The defendant was an elevator salesman for a company that was bought by the plaintiff. an elevator company.  The defendant previously signed a non-disclosure (involving intellectual property), non-solicitation and non-compete provision. 

Soon after plaintiff acquired his employer, defendant resigned and joined one of plaintiff’s competitors. Plaintiff sued, claiming a breach of the restrictive covenants. 

Defendant moved to dismiss on the ground that plaintiff wasn’t a party to the employment contract that contained the restrictive covenants.

The Court denied the motion to dismiss.  Citing a 2008 Florida Federal case (Johnson Controls, Inc. v. Rumore, 2008 WL 203575) and Florida’s Business Corporation Act, the court held that where there was a 100% merger or stock transfer, the surviving company (here, plaintiff) assumed all rights and obligations of the predecessor,  including rights under  the challenged non-compete agreement.  *2, Fla.
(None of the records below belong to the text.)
/-! ### Scalar instructions -/

/-- The values of R123 and R124: operands cut to n bits, the exact value, taken mod 2^n and sign-extended from n bits
(R122); `s` is the shift amount mod n. -/
def Obligations.AluValues : Prop :=
  ∀ (w : Bool) (x y : Word),
    let xs := signedOf w x
    let ys := signedOf w y
    let xn := naturalOf w x
    let yn := naturalOf w y
    let n := natWidth w
    let s := yn % n
    Alu.add.result w x y = narrow w (xs + ys) ∧ Alu.sub.result w x y = narrow w (xs - ys)
    ∧ Alu.mul.result w x y = narrow w (xs * ys)
    ∧ Alu.mulh.result w x y = narrow w (xs * ys / 2 ^ n) ∧ Alu.mulhn.result w x y = narrow w ((xn * yn / 2 ^ n : Nat) : Int)
    ∧ (yn ≠ 0 →
        Alu.divn.result w x y = narrow w ((xn / yn : Nat) : Int) ∧ Alu.remn.result w x y = narrow w ((xn % yn : Nat) : Int)
        ∧ let q : Int := if (xs < 0) ≠ (ys < 0) then -((xs.natAbs / ys.natAbs : Nat) : Int) else ((xs.natAbs / ys.natAbs : Nat) : Int)
          Alu.div.result w x y = narrow w q ∧ Alu.rem.result w x y = narrow w (xs - ys * q))
    ∧ Alu.and.result w x y = narrow w ((Nat.land xn yn : Nat) : Int) ∧ Alu.or.result w x y = narrow w ((Nat.lor xn yn : Nat) : Int)
    ∧ Alu.xor.result w x y = narrow w ((Nat.xor xn yn : Nat) : Int)
    ∧ Alu.andn.result w x y = narrow w ((Nat.land xn (Nat.xor (2 ^ n - 1) yn) : Nat) : Int)
    ∧ Alu.shl.result w x y = narrow w ((xn * 2 ^ s : Nat) : Int) ∧ Alu.shr.result w x y = narrow w ((xn / 2 ^ s : Nat) : Int)
    ∧ Alu.sha.result w x y = narrow w (if 0 ≤ xs then xs / 2 ^ s else -((-xs - 1) / 2 ^ s) - 1)
    ∧ Alu.rol.result w x y = narrow w ((xn * 2 ^ s + xn / 2 ^ (n - s) : Nat) : Int)
    ∧ Alu.ror.result w x y = narrow w (if s = 0 then (xn : Int) else ((xn * 2 ^ ((n - s) % n) + xn / 2 ^ s : Nat) : Int))
    ∧ Alu.min.result w x y = narrow w (if xs ≤ ys then xs else ys) ∧ Alu.max.result w x y = narrow w (if ys ≤ xs then xs else ys)
    ∧ Alu.minn.result w x y = narrow w ((if xn ≤ yn then xn else yn : Nat) : Int)
    ∧ Alu.maxn.result w x y = narrow w ((if yn ≤ xn then xn else yn : Nat) : Int)

/-- The constructors of the two-operand majors, with the operation that each computes and its write-back cycle. -/
abbrev Sys2Proof.Machine.aluTable : List ((Reg → Reg → Opnd → Bool → Instr) × Alu × Nat) :=
  [(.add, .add, 2), (.sub, .sub, 2), (.mul, .mul, 4), (.mulh, .mulh, 4), (.mulhn, .mulhn, 4), (.and, .and, 2), (.or, .or, 2),
   (.xor, .xor, 2), (.andn, .andn, 2), (.shl, .shl, 2), (.shr, .shr, 2), (.sha, .sha, 2), (.rol, .rol, 2), (.ror, .ror, 2),
   (.min, .min, 2), (.max, .max, 2), (.minn, .minn, 2), (.maxn, .maxn, 2)]

/-- ADD, SUB, MUL, MULH, MULHN, AND, OR, XOR, ANDN, SHL, SHR, SHA, ROL, ROR, MIN, MAX, MINN and MAXN write their result,
with any operand form and in either bank, and go on after their own length; nothing else changes (R110, R122). -/
def Obligations.AluCompletes : Prop :=
  ∀ e ∈ aluTable, ∀ (s : State) (d a : Reg) (y : Opnd) (w : Bool),
    Completes (e.1 d a y w) s fun t =>
      Wrote s t s.cur d (e.2.1.result w (s.reg s.cur a) (s.opnd s.cur y)) e.2.2 (s.after y.len)

/-- The divide majors. -/
abbrev Sys2Proof.Machine.divTable : List ((Reg → Reg → Opnd → Bool → Instr) × Alu) :=
  [(.div, .div), (.divn, .divn), (.rem, .rem), (.remn, .remn)]

/-- DIV, DIVN, REM and REMN by a divisor whose n bits are not all zero write their result in write-back cycle t + 7 and go
on; nothing else changes (R110, R122, R124).
A divide by a divisor whose n bits are zero raises DIVZ with the full register A in TVAL (R124). -/
def Obligations.DividesComplete : Prop :=
  (∀ e ∈ divTable, ∀ (s : State) (d a : Reg) (y : Opnd) (w : Bool), naturalOf w (s.opnd s.cur y) ≠ 0 →
    Completes (e.1 d a y w) s fun t =>
      Wrote s t s.cur d (e.2.result w (s.reg s.cur a) (s.opnd s.cur y)) 7 (s.after y.len))
  ∧ (∀ e ∈ divTable, ∀ (s : State) (d a : Reg) (y : Opnd) (w : Bool), naturalOf w (s.opnd s.cur y) = 0 →
    exec (e.1 d a y w) s = .next (s.raise s.cur .divz (s.reg s.cur a)))

/-- SET writes 1 where its condition holds of the operands cut to n bits and 0 elsewhere, and goes on (R31, R122,
R125). -/
def Obligations.SetCompletes : Prop :=
  ∀ (s : State) (d a : Reg) (y : Opnd) (w : Bool),
    let v := s.reg s.cur a
    let u := s.opnd s.cur y
    let writes := fun (i : Instr) (p : Bool) =>
      Completes i s fun t => Wrote s t s.cur d (if p then 1 else 0) 2 (s.after y.len)
    writes (.setEq d a y w) (decide (signedOf w v = signedOf w u)) ∧ writes (.setNe d a y w) (decide (signedOf w v ≠ signedOf w u))
    ∧ writes (.setLt d a y w) (decide (signedOf w v < signedOf w u))
    ∧ writes (.setGe d a y w) (decide (signedOf w v ≥ signedOf w u))
    ∧ writes (.setLtn d a y w) (decide (naturalOf w v < naturalOf w u))
    ∧ writes (.setGen d a y w) (decide (naturalOf w v ≥ naturalOf w u))

/-- LI writes its operand, sign-extended; LA writes its own address plus its operand, with no access (R128).
What CLZ, CTZ and POPC write: bits above the highest one bit, bits below the lowest one bit, one bits; n for 0.
EXT writes the signed field, EXTN the natural field, INS the destination with the field replaced by the low bits of
A; each result is framed to n bits, and the thread goes on (R127). -/
def Obligations.ImmediatesAndBitsComplete : Prop :=
  (∀ (s : State) (d : Reg),
    (∀ x : BitVec 20, Completes (.li d (.i20 x)) s fun t => Wrote s t s.cur d (x.signExtend 64) 2 (s.after 8))
    ∧ (∀ x : BitVec 32, Completes (.li d (.i32 x)) s fun t => Wrote s t s.cur d (x.signExtend 64) 2 (s.after 12))
    ∧ (∀ x : BitVec 64, Completes (.li d (.i64 x)) s fun t => Wrote s t s.cur d x 2 (s.after 16))
    ∧ (∀ x : BitVec 20, Completes (.la d (.s20 x)) s fun t => Wrote s t s.cur d (s.me.pc + x.signExtend 64) 2 (s.after 8))
    ∧ (∀ x : BitVec 32, Completes (.la d (.s32 x)) s fun t => Wrote s t s.cur d (s.me.pc + x.signExtend 64) 2 (s.after 12)))
  ∧ ((∀ (s : State) (d a : Reg) (w : Bool),
    let x := naturalOf w (s.reg s.cur a)
    let n := natWidth w
    ∃ z l p : Nat, z ≤ n ∧ l ≤ n ∧ p ≤ n
    ∧ (Completes (.clz d a w) s fun t => Wrote s t s.cur d (word z) 2 (s.after 8))
    ∧ (Completes (.ctz d a w) s fun t => Wrote s t s.cur d (word l) 2 (s.after 8))
    ∧ (Completes (.popc d a w) s fun t => Wrote s t s.cur d (word p) 2 (s.after 8))
    ∧ (x = 0 → z = n ∧ l = n ∧ p = 0)
    ∧ (x ≠ 0 → x.testBit (n - 1 - z) = true ∧ x < 2 ^ (n - z) ∧ x.testBit l = true ∧ x % 2 ^ l = 0)
    ∧ p = ((List.range n).filter fun i => x.testBit i).length)
  ∧ (∀ (s : State) (d a : Reg) (pos len1 : BitVec 6) (w : Bool), fieldOk pos len1 w = true →
    let x := (s.reg s.cur a).toNat
    let old := naturalOf w (s.reg s.cur d)
    let p := pos.toNat
    let len := len1.toNat + 1
    let f := x / 2 ^ p % 2 ^ len
    (Completes (.ext d a pos len1 w) s fun t =>
      Wrote s t s.cur d (narrow w (if f < 2 ^ (len - 1) then (f : Int) else (f : Int) - 2 ^ len)) 2 (s.after 8))
    ∧ (Completes (.extn d a pos len1 w) s fun t => Wrote s t s.cur d (narrow w (f : Int)) 2 (s.after 8))
    ∧ (Completes (.ins d a pos len1 w) s fun t =>
      Wrote s t s.cur d (narrow w ((old : Int) - ((old / 2 ^ p % 2 ^ len * 2 ^ p : Nat) : Int) + ((x % 2 ^ len * 2 ^ p : Nat) : Int)))
        2 (s.after 8))))

/-- The conditional branches compare all 64 bits and go to PC + 4 × offset where their condition holds, else on; they
change nothing else (R33, R129). -/
def Obligations.BranchesComplete : Prop :=
  ∀ (s : State) (a : Reg) (y : Cmp) (off : BitVec 20),
    let x := s.reg s.cur a
    let u := s.cmp s.cur y
    let goes := fun (i : Instr) (taken : Bool) (len : Nat) =>
      Completes i s fun t => Moved s t s.cur (if taken then s.me.pc + 4 * off.signExtend 64 else s.after len)
    goes (.beq a y off) (decide (x = u)) y.len ∧ goes (.bne a y off) (decide (x ≠ u)) y.len
    ∧ goes (.blt a y off) (decide (x.toInt < u.toInt)) y.len ∧ goes (.bge a y off) (decide (u.toInt ≤ x.toInt)) y.len
    ∧ goes (.bltn a y off) (decide (x.toNat < u.toNat)) y.len ∧ goes (.bgen a y off) (decide (u.toNat ≤ x.toNat)) y.len
    ∧ goes (.bz a off) (decide (x = 0)) 8 ∧ goes (.bnz a off) (decide (x ≠ 0)) 8

/-- J and CALL go to PC + 4 × offset; JR and CALLR to A + displacement where that is a multiple of 4, read before the
link is written; CALL and CALLR write the address after themselves (R130).
A jump to an address that is not a multiple of 4 raises ALIGN with that address in TVAL and writes no link (R22,
R130). -/
def Obligations.JumpsComplete : Prop :=
  (∀ (s : State) (d a : Reg) (off : Off) (disp : BitVec 20), (s.reg s.cur a + disp.signExtend 64).toNat % 4 = 0 →
    (Completes (.j off) s fun t => Moved s t s.cur (s.me.pc + 4 * off.val))
    ∧ (Completes (.call d off) s fun t => Wrote s t s.cur d (s.after off.len) 2 (s.me.pc + 4 * off.val))
    ∧ (Completes (.jr a disp) s fun t => Moved s t s.cur (s.reg s.cur a + disp.signExtend 64))
    ∧ (Completes (.callr d a disp) s fun t => Wrote s t s.cur d (s.after 8) 2 (s.reg s.cur a + disp.signExtend 64)))
  ∧ (∀ (s : State) (d a : Reg) (disp : BitVec 20),
    let t := s.reg s.cur a + disp.signExtend 64
    t.toNat % 4 ≠ 0 →
      exec (.jr a disp) s = .next (s.raise s.cur .align t) ∧ exec (.callr d a disp) s = .next (s.raise s.cur .align t))

/-! ### Control instructions and system registers -/

/-- PAD and NOP change nothing but PC, by 4 and by 8; RDCYC writes DCYC of the thread's die: its count at the tick and the core
cycles since, a steward core's scaled to the die's clock (the model's choice, log entry 3: the rules fix DCYC at ticks); RDREF
the reference tick, the same on every die (the model's choice, log entry 82); TMR.SET in kernel or steward mode sets TMR and
writes what it held (R24, R25, R105, R106). -/
def Obligations.ControlCompletes : Prop :=
  ∀ (s : State) (d a : Reg),
    (Completes .pad s fun t => Moved s t s.cur (s.after 4)) ∧ (Completes .nop s fun t => Moved s t s.cur (s.after 8))
    ∧ (s.me.core < 1024 → Completes (.rdcyc d) s fun t =>
        let x := s.core s.me.core
        Wrote s t s.cur d (word ((s.die (dieOf s.me.core)).dcyc + (x.cycle - x.base - 1))) 2 (s.after 8))
    ∧ (Completes (.rdcyc d) s fun t => Wrote s t s.cur d (word (s.dcycAt s.me.core)) 2 (s.after 8))
    ∧ (Completes (.rdref d) s fun t => Wrote s t s.cur d (word s.reft) 2 (s.after 8))
    ∧ (s.me.priv ≠ .user → Completes (.tmrSet d a) s fun t =>
        Wrote (s.onThr s.cur fun x => { x with tmr := s.reg s.cur a }) t s.cur d s.me.tmr 2 (s.after 8))

/-- The value that each system register reads as (R115, R117 to R121). -/
def Sys2Proof.Machine.sysValue (s : State) (k : Nat) : Word :=
  let t := s.me
  if k = 0x000 then
    word (t.lvl + 4 * t.priv.code + 16 * t.pv1.code + 64 * t.pv2.code + (if t.timPend.isSome then 2 ^ 8 else 0)
      + (if t.away then 2 ^ 9 else 0) + 2 ^ 20 * (s.cur % 16) + 2 ^ 32 * (s.cur / 16 % 1024))
  else if k = 0x001 then t.cause1 else if k = 0x002 then t.ret1 else if k = 0x003 then t.val1 else if k = 0x004 then t.scratch1
  else if k = 0x005 then t.cause2 else if k = 0x006 then t.ret2 else if k = 0x007 then t.val2 else if k = 0x008 then t.scratch2
  else if k = 0x009 then t.tdeleg else if k = 0x00A then t.kvec else if k = 0x00B then t.uvec else if k = 0x010 then t.tmr
  else if k = 0x011 then t.wid else if k = 0x012 then t.ctxnum else if k = 0x020 then t.atp else if k = 0x021 then t.pasid
  else if k = 0x030 then word (t.core % 1024 + 2 ^ 12 * t.slot) else if k = 0x031 then s.slotstat t.core
  else if k = 0x032 then (s.core (s.cur / 16)).commask else (s.die (dieOf t.core)).slhash

/-- The numbers of R115's table. -/
abbrev Sys2Proof.Machine.sysNumbers : List Nat :=
  [0x000, 0x001, 0x002, 0x003, 0x004, 0x005, 0x006, 0x007, 0x008, 0x009, 0x00A, 0x00B, 0x010, 0x011, 0x012, 0x020, 0x021, 0x030,
   0x031, 0x032, 0x080]

/-- The writable fields of the registers that SRW writes in a thread's context (R116 to R121). -/
abbrev Sys2Proof.Machine.sysFields : List (Nat × (Thread → Word → Thread)) :=
  [(0x000, fun t v => { t with pv1 := pvField t.pv1 (v.toNat / 16 % 4), pv2 := pvField t.pv2 (v.toNat / 64 % 4) }),
   (0x001, fun t v => { t with cause1 := v &&& 0xE000_0000_0000_00FF }), (0x002, fun t v => { t with ret1 := v &&& ~~~3 }),
   (0x003, fun t v => { t with val1 := v }), (0x004, fun t v => { t with scratch1 := v }),
   (0x005, fun t v => { t with cause2 := v &&& 0xE000_0000_0000_00FF }), (0x006, fun t v => { t with ret2 := v &&& ~~~3 }),
   (0x007, fun t v => { t with val2 := v }), (0x008, fun t v => { t with scratch2 := v }),
   (0x009, fun t v => { t with tdeleg := v &&& 0x641A }), (0x00A, fun t v => { t with kvec := v &&& ~~~3 }),
   (0x00B, fun t v => { t with uvec := v &&& ~~~3 }), (0x011, fun t v => { t with wid := v }),
   (0x012, fun t v => { t with ctxnum := v &&& 0xBFFF }),
   (0x020, fun t v => if v.toNat / 2 ^ 60 = 0 ∨ v.toNat / 2 ^ 60 = 10 then { t with atp := v } else t),
   (0x021, fun t v => { t with pasid := v &&& 0xFFFFF })]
Stat. § 607.1106 (surviving corporation of a merger shall have all the rights, privileges, immunities and powers, and shall be subject to all the duties and liabilities of the merged corporation). 

Here, in light of plaintiff’s stock purchase of defendant’s former employer, plaintiff was a “surviving corporation” and could sue to enforce defendant’s non-compete  

Take-aways:

A third party can enforce employee restrictive covenants where there is an asset purchase by the third party;

Employees should press for terms in their employment contracts that clarify only their direct employer (and not an acquiring company) can hold them to restrictive covenants.